/-- The filtered state of REPORT_l: an input that no component claims reads not ready (R15, R162). -/
def reportReady (s : State) (l : Nat) : Bool := s.bit (Reg.HLD_LCFG l) 8 && s.bit (Reg.HLD_REPORT (l / 32)) (l % 32)

/-- HLD_REPORT_g (R162). -/
def reportWord (s : State) (g : Nat) : Nat := maskOf 32 (fun k => reportReady s (32 * g + k))

/-- Whether every report line that a component claims is ready (R185); a component that sets
no_report or claims none is ready. -/
def linesReady (s : State) (e : CompEntry) : Bool :=
  bitOf e.flags 2 || e.reports.all (reportReady s)

/-- Whether every prerequisite of a component is released and ready (R185). -/
def prereqsReady (s : State) (e : CompEntry) : Bool :=
  (List.range 64).all (fun p => !bitOf e.prereq p || compState s p == 4)

/-- Component `c` is noted to have become ready since its release, or not. -/
def noteReady (s : State) (c : Nat) (b : Bool) : State :=
  s.mapFw (fun f => { f with ready := f.ready.filter (· != c) ++ if b then [c] else [] })

/-- A component that has been released: RELEASED, or READY where its lines are (R185, R186). -/
def markReleased (s : State) (c : Nat) : State :=
  let b := match compEntry s c with
    | some e => linesReady s e
    | none => false
  noteReady (setCompState s c (if b then 4 else 3)) c b

/-- Components whose prerequisite is no longer held and that hold for nothing else go back to
ACCEPTED (R188). -/
def unholdPrereq (s : State) : List CompEntry → State
  | [] => s
  | e :: es =>
    unholdPrereq (if compState s e.num = 6 ∧ prereqsReady s e = true then setCompState s e.num 2 else s) es

/-- Accepted components whose prerequisite is held wait as HELD_PREREQ; each is recorded with the held
prerequisite's number (R188). -/
def holdPrereq (s : State) : List CompEntry → State
  | [] => s
  | e :: es =>
    let held := (List.range 64).find? (fun p => bitOf e.prereq p && (compState s p == 5 || compState s p == 6))
    holdPrereq (match held with
      | some p => if compState s e.num = 2 then
          (setCompState s e.num 6).fwLog Ev.COMPONENT_HELD e.num (leBytes 1 2 ++ leBytes 1 p) else s
      | none => s) es

/-- What depends on held components waits too, level by level (R188). -/
def holdDependants (s : State) : State := (List.range 8).foldl (fun s _ => holdPrereq s (components s)) s

/-- Component `c` stays held (R184, R192): HELD_FAIL with its reason (1 no slot, 3 vote failure), and what depends on it.
DEDUCED (log entry 20). -/
def heldFail (s : State) (c reason : Nat) : State :=
  holdDependants ((setCompState s c 5).fwLog Ev.COMPONENT_HELD c (leBytes 1 reason ++ [0]))

/-- A report input's filtered state changes (R162, R185, R187). The state changes only when the last
HLD_FILTER.us + 1 samples read the new level.
DEDUCED (log entry 36). -/
def reportChange (s : State) (l : Nat) (ready : Bool) (samples : Nat) : State :=
  if s.bit (Reg.HLD_LCFG l) 8 = false ∨ reportReady s l = ready ∨ samples < s.fld Reg.HLD_FILTER 7 0 + 1 then s
  else
    let s := s.setBit (Reg.HLD_REPORT (l / 32)) (l % 32) ready
    let s := (s.setBit (Reg.HLD_RPT_CHG (l / 32)) (l % 32) true).raise 7
    let c := match reportOwner s l with
      | some e => e.num
      | none => 0xFF
    let s := if ready then s.log Ev.REPORT_READY .power l (leBytes 1 c) else s
    match reportOwner s l with
    | none => s
    | some e =>
      if ready then
        if compState s e.num = 3 ∧ linesReady s e = true
        then unholdPrereq (noteReady (setCompState s e.num 4) e.num true) (components s) else s
      else if s.upd.fw.ready.contains e.num then
        let s := s.log Ev.REPORT_LOST .power l (leBytes 1 e.num)
        if compState s e.num = 4 ∧ linesReady s e = false then setCompState s e.num 3 else s
      else s

/-- A released component's report timeout (R187): the lines that are not ready and the time waited.
DEDUCED (log entry 36). -/
def reportTimeout (s : State) (c waited : Nat) : State :=
  match compEntry s c with
  | none => s
  | some e =>
    if compState s c ≠ 3 ∨ e.reportMs = 0 ∨ waited < e.reportMs then s
    else s.log Ev.REPORT_TIMEOUT .power c
      (lineMask (fun l => e.reports.contains l && !reportReady s l) ++ leBytes 4 waited)

/-! ### Route Book records (R190) -/

/-- Bytes `off` to `off + bs.length - 1` of a byte string replaced. -/
def putAt (rec : List Byte) (off : Nat) (bs : List Byte) : List Byte :=
  rec.take off ++ bs ++ rec.drop (off + bs.length)

/-- The on-chip image of component `c`'s record. -/
def rtbRec (s : State) (c : Nat) : List Byte := s.rdBytes (Reg.RTB_REC c 0) 48

/-- A record with its check value over bytes 0-187 (R190). -/
def withCheck (rec : List Byte) : List Byte := withCrc (takePad 188 rec)

/-- Fields of a record. -/
def recGen (rec : List Byte) : Nat := leAt rec 0 4
def recActive (rec : List Byte) : Nat := leAt rec 5 1
def recFlag (rec : List Byte) (i : Nat) : Bool := bitOf (leAt rec 6 1) i
def recSvn (rec : List Byte) (x : Nat) : Nat := leAt rec (8 + 4 * x) 4
def recMin (rec : List Byte) : Nat := leAt rec 16 4
def recMd (rec : List Byte) (x : Nat) : List Byte := (rec.drop (36 + 48 * x)).take 48

/-- TRIAL. -/
def recTrial (rec : List Byte) : Bool := recFlag rec 2

/-- A record with flag bit `i` set to `b`. -/
def setRecFlag (rec : List Byte) (i : Nat) (b : Bool) : List Byte :=
  putAt rec 6 (leBytes 1 (putBit (leAt rec 6 1) i b))

/-- A record's next generation. -/
def nextGen (rec : List Byte) : List Byte := putAt rec 0 (leBytes 4 (recGen rec + 1))

/-- VALID_x, SVN_x and MD_x cleared (R193, R206). -/
def clearSlot (rec : List Byte) (x : Nat) : List Byte :=
  putAt (putAt (setRecFlag rec x false) (8 + 4 * x) (leBytes 4 0)) (36 + 48 * x) (List.replicate 48 0)

/-- The revert of a trial (R200): the old slot active again, TRIAL 0, VALID_new 0, SIDING_new 1. -/
def revertRec (rec : List Byte) : List Byte :=
  let new := recActive rec
  let r := putAt rec 5 (leBytes 1 (1 - new))
  nextGen (setRecFlag (setRecFlag (setRecFlag r 2 false) new false) (3 + new) true)

/-- The confirmation of a trial (R199), with or without the min raise. -/
def confirmRec (rec : List Byte) (raiseMin : Bool) : List Byte :=
  let r := nextGen (setRecFlag rec 2 false)
  if raiseMin then putAt r 16 (leBytes 4 (recSvn r (recActive r))) else r

/-- RTB_TRIAL and RTB_SIDING in step with the record of component `c`. -/
def syncRtb (s : State) (c : Nat) : State :=
  let r := rtbRec s c
  let put (s : State) (lo hi : Nat) (b : Bool) : State :=
    if c < 32 then s.setBit lo c b else s.setBit hi (c - 32) b
  put (put s Reg.RTB_TRIAL_LO Reg.RTB_TRIAL_HI (recTrial r)) Reg.RTB_SIDING_LO Reg.RTB_SIDING_HI
    (recFlag r 3 || recFlag r 4)

/-- The on-chip image of component `c`'s record replaced. -/
def putRec (s : State) (c : Nat) (rec : List Byte) : State :=
  syncRtb (s.wrBytes (Reg.RTB_REC c 0) 48 rec) c

/-- An RTB action applied (R66, R190): the Route Book computes the check value. -/
def applyRtb (s : State) (c : Nat) (payload : List Byte) : State := putRec s c (withCheck payload)

/-! ### The Route Book's log (R191) -/

/-- The bytes that a sector of the log holds. -/
def sectorUsed (h : Home) (k : Nat) : Nat := ((h.log.filter (fun x => x.sector == k)).map (fun x => x.bytes.length)).sum

/-- The erased sectors of the 128. -/
def sectorsErased (h : Home) : List Nat := (List.range 128).filter (fun k => sectorUsed h k == 0)

/-- The copies of `key` whose check value is correct. -/
def goodCopies (h : Home) (key : Nat) : List (List Byte) := (h.log.filter (fun x => x.key == key && x.ok)).map (fun x => x.bytes)

/-- The copy of `key` with the highest generation; none where no copy is correct. -/
def homeRec (h : Home) (key : Nat) : List Byte :=
  (goodCopies h key).foldl (fun b x => if b.isEmpty = true ∨ leAt b 0 4 < leAt x 0 4 then x else b) []

/-- The stored minimum version of index `i`: the highest of the correct copies. -/
def homeMin (h : Home) (i : Nat) : Nat := ((goodCopies h 64).map (fun b => leAt b (4 * i) 4)).foldl max 0

/-- A copy appended to the sector that `ks` lists first and that has room for it; `avoid` is not taken. Answers the sector. -/
def appendCopy (h : Home) (ks : List Nat) (avoid : Option Nat) (key : Nat) (b : List Byte) : Home × Option Nat :=
  match ks.find? (fun k => some k != avoid && decide (sectorUsed h k + b.length ≤ 2048)) with
  | some k => ({ h with log := h.log ++ [⟨k, key, b, true⟩] }, some k)
  | none => (h, none)

/-- Both copies of `key` appended, to two different sectors. -/
def appendTwice (h : Home) (ks : List Nat) (key : Nat) (b : List Byte) : Home :=
  let p := appendCopy h ks none key b
  (appendCopy p.1 ks p.2 key b).1

/-- How many sectors stay erased for the next compaction: the copies of 64 records and the minimums fill 14.
DESIGN CHOICE (log entry 101). -/
def rtbReserve : Nat := 14

/-- The sectors a home write may append to. -/
def logSectors (h : Home) : List Nat :=
  let e := sectorsErased h
  (List.range 128).filter (fun k => !e.contains k) ++ e.take (e.length - rtbReserve)

/-- Whether the log is full: no two sectors outside the reserve have room for `n` bytes. -/
def logFull (h : Home) (n : Nat) : Bool :=
  decide (((logSectors h).filter (fun k => decide (sectorUsed h k + n ≤ 2048))).length < 2)

/-- The live copies compacted into erased sectors, two at a time, before the others are erased. -/
def compact (h : Home) : Home :=
  let e := sectorsErased h
  let live := (List.range 65).filterMap (fun k =>
    let b := if k = 64 then (List.range 3).flatMap (fun i => leBytes 4 (homeMin h i)) else homeRec h k
    if (goodCopies h k).isEmpty then none else some (k, if k = 64 then withCrc (takePad 60 b) else b))
  live.foldl (fun g p => appendTwice g e p.1 p.2) { h with log := [] }

/-- A home write of `key` (R77, R191); a full log is compacted first, and RTB_STAT shows it. -/
def homeAppend (s : State) (key : Nat) (b : List Byte) : State :=
  let full := logFull s.home b.length
  let h := if full then compact s.home else s.home
  let s := { s with home := appendTwice h (logSectors h) key b }
  if full then s.setBit Reg.RTB_STAT 1 true else s

/-- Every copy of `key` found corrupt. -/
def spoilCopies (s : State) (key : Nat) : State :=
  { s with home := { s.home with log := s.home.log.map (fun x => if x.key = key then { x with ok := false } else x) } }

/-- The home copies loaded at a start (R191): each record found unreadable leaves its image 0, sets its
bit in RTB_UNREAD and is recorded; so are the minimums. -/
def loadRecs (s : State) (bad : Nat → Bool) : List Nat → State
  | [] => s
  | c :: cs =>
    let s :=
      if bad c then
        let s := s.setPair Reg.RTB_UNREAD_LO Reg.RTB_UNREAD_HI c
        (putRec (spoilCopies s c) c []).fwLog Ev.RECORD_UNREADABLE c []
      else putRec s c (homeRec s.home c)
    loadRecs s bad cs

/-- The minimum versions loaded at a start (R191). -/
def loadMinver (s : State) (bad : Bool) : State :=
  let s := if bad then spoilCopies s 64 else s
  let v (i : Nat) : Nat := homeMin s.home i
  let s := (List.range 3).foldl (fun s i => s.wr (Reg.RTB_MINVER i) (BitVec.ofNat 32 (v i))) s
  if bad then (s.setBit Reg.RTB_STAT 0 true).fwLog Ev.RECORD_UNREADABLE 0xFF [] else s

end Sys2Proof.Machine
end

**Task requirements:**
The answer must be a single number: the count of lines above that contain the word "loaded".

**Task result:**
2